Ransomware: Manufacturing Industry Pays The Highest Ransoms

Ransomware: Manufacturing Industry Pays The Highest Ransoms

On average, the amounts are just over $2 million. Regardless of industry, of all the participants in a study, only 8 percent pay amounts greater than $1 million.

Industrial companies with their own manufacturing operations pay the highest ransoms in ransomware attacks. This is the result of a study by Sophos. It found that such attacks cause the highest damage in the manufacturing sector.

For the study, Sophos evaluated ransom payments to cyber extortionists. In the manufacturing sector, an average of $2,036,189 was paid for the transfer of keys to decrypt files and servers. This is more than double the average ransom paid by all victims surveyed. This was $812,360.

Manufacturing plants are a popular target for cyber extortionists because prolonged production downtime usually results in very high costs. In addition, many plants are part of a supply chain and production disruptions would have an impact on other companies as well. In addition, Sophos noted that the production sector often uses old computer and industrial systems. Often, it is difficult to apply patches to these systems – if they are available at all, he said.

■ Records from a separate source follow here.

-- ==== Sys2Proof/Laws/Memory.lean ====
section
/-! SUPPORT. The laws of memory: reading after writing, and that every memory operation keeps the canonical form and the
range of addresses that exist. -/
namespace Sys2Proof.Machine

/-! ## One byte -/

theorem Memory.read_write_same (m : Memory) (a : Nat) (b : Byte) : Memory.read (Memory.write m a b) a = some b := by
  induction m with
  | nil => simp [Memory.write, Memory.read]
  | cons x m ih =>
    obtain ⟨k, c⟩ := x
    simp only [Memory.write]
    split
    · simp [Memory.read]
    · split
      · simp [Memory.read]
      · rename_i h1 h2
        simp [Memory.read, h2, ih]

theorem Memory.read_write_other (m : Memory) (a q : Nat) (b : Byte) (h : q ≠ a) :
    Memory.read (Memory.write m a b) q = Memory.read m q := by
  induction m with
  | nil => simp [Memory.write, Memory.read, h]
  | cons x m ih =>
    obtain ⟨k, c⟩ := x
    simp only [Memory.write]
    split
    · simp [Memory.read, h]
    · split
      · rename_i h1 h2
        subst h2
        simp [Memory.read, h]
      · simp only [Memory.read, ih]

/-- A bound below every address of a canonical memory. -/
def Memory.above (k : Nat) : Memory → Prop
  | [] => True
  | x :: _ => k < x.1

theorem Memory.wf_cons (x : Host.Cell) (m : Memory) : Memory.wf (x :: m) = true ↔ Memory.above x.1 m ∧ Memory.wf m = true := by
  cases m with
  | nil => simp [Memory.wf, Memory.above]
  | cons y m => simp [Memory.wf, Memory.above]

theorem Memory.above_write (k : Nat) (m : Memory) (a : Nat) (b : Byte) (hm : Memory.above k m) (ha : k < a) :
    Memory.above k (Memory.write m a b) := by
  cases m with
  | nil => simpa [Memory.write, Memory.above] using ha
  | cons x m =>
    obtain ⟨j, c⟩ := x
    simp only [Memory.write]
    split
    · simpa [Memory.above] using ha
    · split
      · simpa [Memory.above] using ha
      · simpa [Memory.above] using hm

theorem Memory.wf_write (m : Memory) (a : Nat) (b : Byte) (h : Memory.wf m = true) : Memory.wf (Memory.write m a b) = true := by
  induction m with
  | nil => simp [Memory.write, Memory.wf]
  | cons x m ih =>
    obtain ⟨k, c⟩ := x
    rw [Memory.wf_cons] at h
    simp only [Memory.write]
    split
    · rename_i hlt
      rw [Memory.wf_cons]
      exact ⟨by simpa [Memory.above] using hlt, (Memory.wf_cons _ _).mpr h⟩
    · split
      · rename_i hne heq
        subst heq
        exact (Memory.wf_cons _ _).mpr h
      · rename_i h1 h2
        rw [Memory.wf_cons]
        exact ⟨Memory.above_write k m a b h.1 (by omega), ih h.2⟩

theorem Memory.all_write (f : Host.Cell → Bool) (m : Memory) (a : Nat) (b : Byte) (h : m.all f = true) (ha : f (a, b) = true) :
    (Memory.write m a b).all f = true := by
  induction m with
  | nil => simp [Memory.write, ha]
  | cons x m ih =>
    obtain ⟨k, c⟩ := x
    simp only [List.all_cons, Bool.and_eq_true] at h
    simp only [Memory.write]
    split
    · simp only [List.all_cons, Bool.and_eq_true]; exact ⟨ha, h⟩
    · split
      · simp only [List.all_cons, Bool.and_eq_true]; exact ⟨ha, h.2⟩
      · simp only [List.all_cons, Bool.and_eq_true]; exact ⟨h.1, ih h.2⟩

/-! ## What stands at an address -/

/-- Where RAM stands, the data view shows what memory holds. -/
theorem dataByte_of_ram (s : State) (id a : Nat) (h : s.isRam a = true) : s.dataByte id a = Memory.read s.mem a := by
  simp [State.dataByte, h]

/-- An address exists if a range of PhysMap covers it (20_memory.md R74). -/
theorem physValid_iff (s : State) (a : Nat) :
    s.physValid a = true ↔ ∃ g ∈ s.physMap, g.first ≤ a ∧ a < g.first + g.size := by
  simp [State.physValid, State.physKind, PhysRegion.covers]

/-- RAM stands only at addresses that exist. -/
theorem physValid_of_ram {s : State} {a : Nat} (h : s.isRam a = true) : s.physValid a = true := by
  have : s.physKind a = some .ram := by simpa [State.isRam] using h
  simp [State.physValid, this]

/-! ## Stores of several bytes -/

@[simp] theorem storeByte_isRam (s : State) (a q : Nat) (b : Byte) : (s.storeByte a b).isRam q = s.isRam q := rfl

/-- The bytes a store of `n` bytes leaves in memory: those of the value inside RAM, the old ones elsewhere
(20_memory.md R61, R75). -/
theorem read_storeBytes (n : Nat) : ∀ (s : State) (a : Nat) (v : Word) (q : Nat),
    Memory.read (s.storeBytes a n v).mem q =
      if a ≤ q ∧ q < a + n ∧ s.isRam q = true then some ((v >>> (8 * (q - a))).setWidth 8) else Memory.read s.mem q := by
  induction n with
  | zero => intro s a v q; simp [State.storeBytes]; omega
  | succ n ih =>
    intro s a v q
    rw [State.storeBytes, ih]
    change (if a + 1 ≤ q ∧ q < a + 1 + n ∧ s.isRam q = true then _ else _) = _
    by_cases h1 : a + 1 ≤ q ∧ q < a + 1 + n ∧ s.isRam q = true
    · have h2 : a ≤ q ∧ q < a + (n + 1) ∧ s.isRam q = true := ⟨by omega, by omega, h1.2.2⟩
      rw [if_pos h1, if_pos h2]
      obtain ⟨d, rfl⟩ : ∃ d, q = a + 1 + d := ⟨q - (a + 1), by omega⟩
      have e1 : a + 1 + d - (a + 1) = d := by omega
      have e2 : 8 * (a + 1 + d - a) = 8 + 8 * d := by omega
      rw [e1, e2, BitVec.shiftRight_add]
    · rw [if_neg h1]
      simp only [State.storeByte_mem]
      by_cases h2 : q = a
      · subst h2
        by_cases hd : s.isRam q = true
        · simp [hd, Memory.read_write_same]
        · simp [hd]
      · have h3 : ¬ (a ≤ q ∧ q < a + (n + 1) ∧ s.isRam q = true) := by
          rintro ⟨h4, h5, h6⟩
          exact h1 ⟨by omega, by omega, h6⟩
        rw [if_neg h3]
        split
        · exact Memory.read_write_other _ _ _ _ h2
        · rfl

theorem wf_storeBytes (n : Nat) : ∀ (s : State) (a : Nat) (v : Word), Memory.wf s.mem = true →
    Memory.wf (s.storeBytes a n v).mem = true := by
  induction n with
  | zero => intro s a v h; exact h
  | succ n ih =>
    intro s a v h
    refine ih _ _ _ ?_
    simp only [State.storeByte_mem]
    split
    · exact Memory.wf_write _ _ _ h
    · exact h

/-- A store keeps what memory lists in RAM. -/
theorem memInRam_storeBytes (n : Nat) : ∀ (s : State) (a : Nat) (v : Word), s.memInRam = true →
    (s.storeBytes a n v).memInRam = true := by
  induction n with
  | zero => intro s a v h; exact h
  | succ n ih =>
    intro s a v h
    refine ih _ _ _ ?_
    unfold State.memInRam at h ⊢
    simp only [State.storeByte_mem, storeByte_isRam]
    split
    · rename_i hr
      exact Memory.all_write _ _ _ _ h hr
    · exact h

/-- A store of several bytes changes memory and what the L2 view may hold, and nothing else. -/
theorem storeBytes_frame (n : Nat) : ∀ (s : State) (a : Nat) (v : Word),
    s.storeBytes a n v = { s with mem := (s.storeBytes a n v).mem, l2old := (s.storeBytes a n v).l2old } := by
  induction n with
  | zero => intro s a v; rfl
  | succ n ih =>
    intro s a v
    simp only [State.storeBytes]
    rw [ih]
    simp only [State.storeByte]

/-- What a set of older bytes holds after one more. -/
@[simp] theorem mem_remember (l : List OldByte) (o x : OldByte) : x ∈ remember l o ↔ x = o ∨ x ∈ l := by
  unfold remember
  split
  · rename_i h
    simp only [List.contains_iff_mem] at h
    exact ⟨.inr, fun h1 => h1.elim (· ▸ h) id⟩
  · simp

/-- What a store of several bytes adds to the older bytes of the L2 view: those it replaces in RAM (20_memory.md R98). -/
theorem mem_l2old_storeBytes (n : Nat) : ∀ (s : State) (a : Nat) (v : Word) (o : OldByte),
    o ∈ (s.storeBytes a n v).l2old ↔
      o ∈ s.l2old ∨ (a ≤ o.1 ∧ o.1 < a + n ∧ s.isRam o.1 = true ∧ o.2 = Memory.read s.mem o.1) := by
  induction n with
  | zero => intro s a v o; simp [State.storeBytes]; omega
  | succ n ih =>
    intro s a v o
    obtain ⟨q, c⟩ := o
    simp only [State.storeBytes, ih, storeByte_isRam, State.storeByte_l2old, State.storeByte_mem]
    by_cases hq : q = a
    · subst hq
      by_cases hr : s.isRam q = true
      · simp [hr]
        exact or_comm
      · simp [hr]
    · have hrange : (a < q ∧ q < a + 1 + n) ↔ (a ≤ q ∧ q < a + (n + 1)) := by omega
      by_cases hr : s.isRam a = true
      · simp [hr, Memory.read_write_other _ _ _ _ hq, hq]
        exact or_congr_right (by rw [← and_assoc, hrange, and_assoc])
      · simp [hr]
        exact or_congr_right (by rw [← and_assoc, hrange, and_assoc])

/-! ## The state after reset -/

theorem reset_memory_wf : Memory.wf State.reset.mem = true := rfl

end Sys2Proof.Machine
end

“The manufacturing industry is an attractive target for cybercriminals due to its privileged position in the supply chain. Outdated infrastructures and lack of visibility into the operational technology (OT) environment provide attackers with easy access and a launching pad for attacks on a compromised network,” said John Shier, senior security advisor at Sophos. “The convergence of IT and OT increases the attack surface and exacerbates an already complex threat environment.”

However, the study also shows that ransomware payments of more than $1 million tend to be the exception. Of all survey participants who agreed to their extortionists’ demands, 37 percent paid more than $100,000. Only 8 percent spent more than a million dollars for a decryption key.

Sophos also points out that paying a ransom is not always the fastest way to recover one’s data after a cyber extortion. In the manufacturing industry, only 59 percent of all data was recovered after a payment, according to the study – across all industries, the average is 61 percent.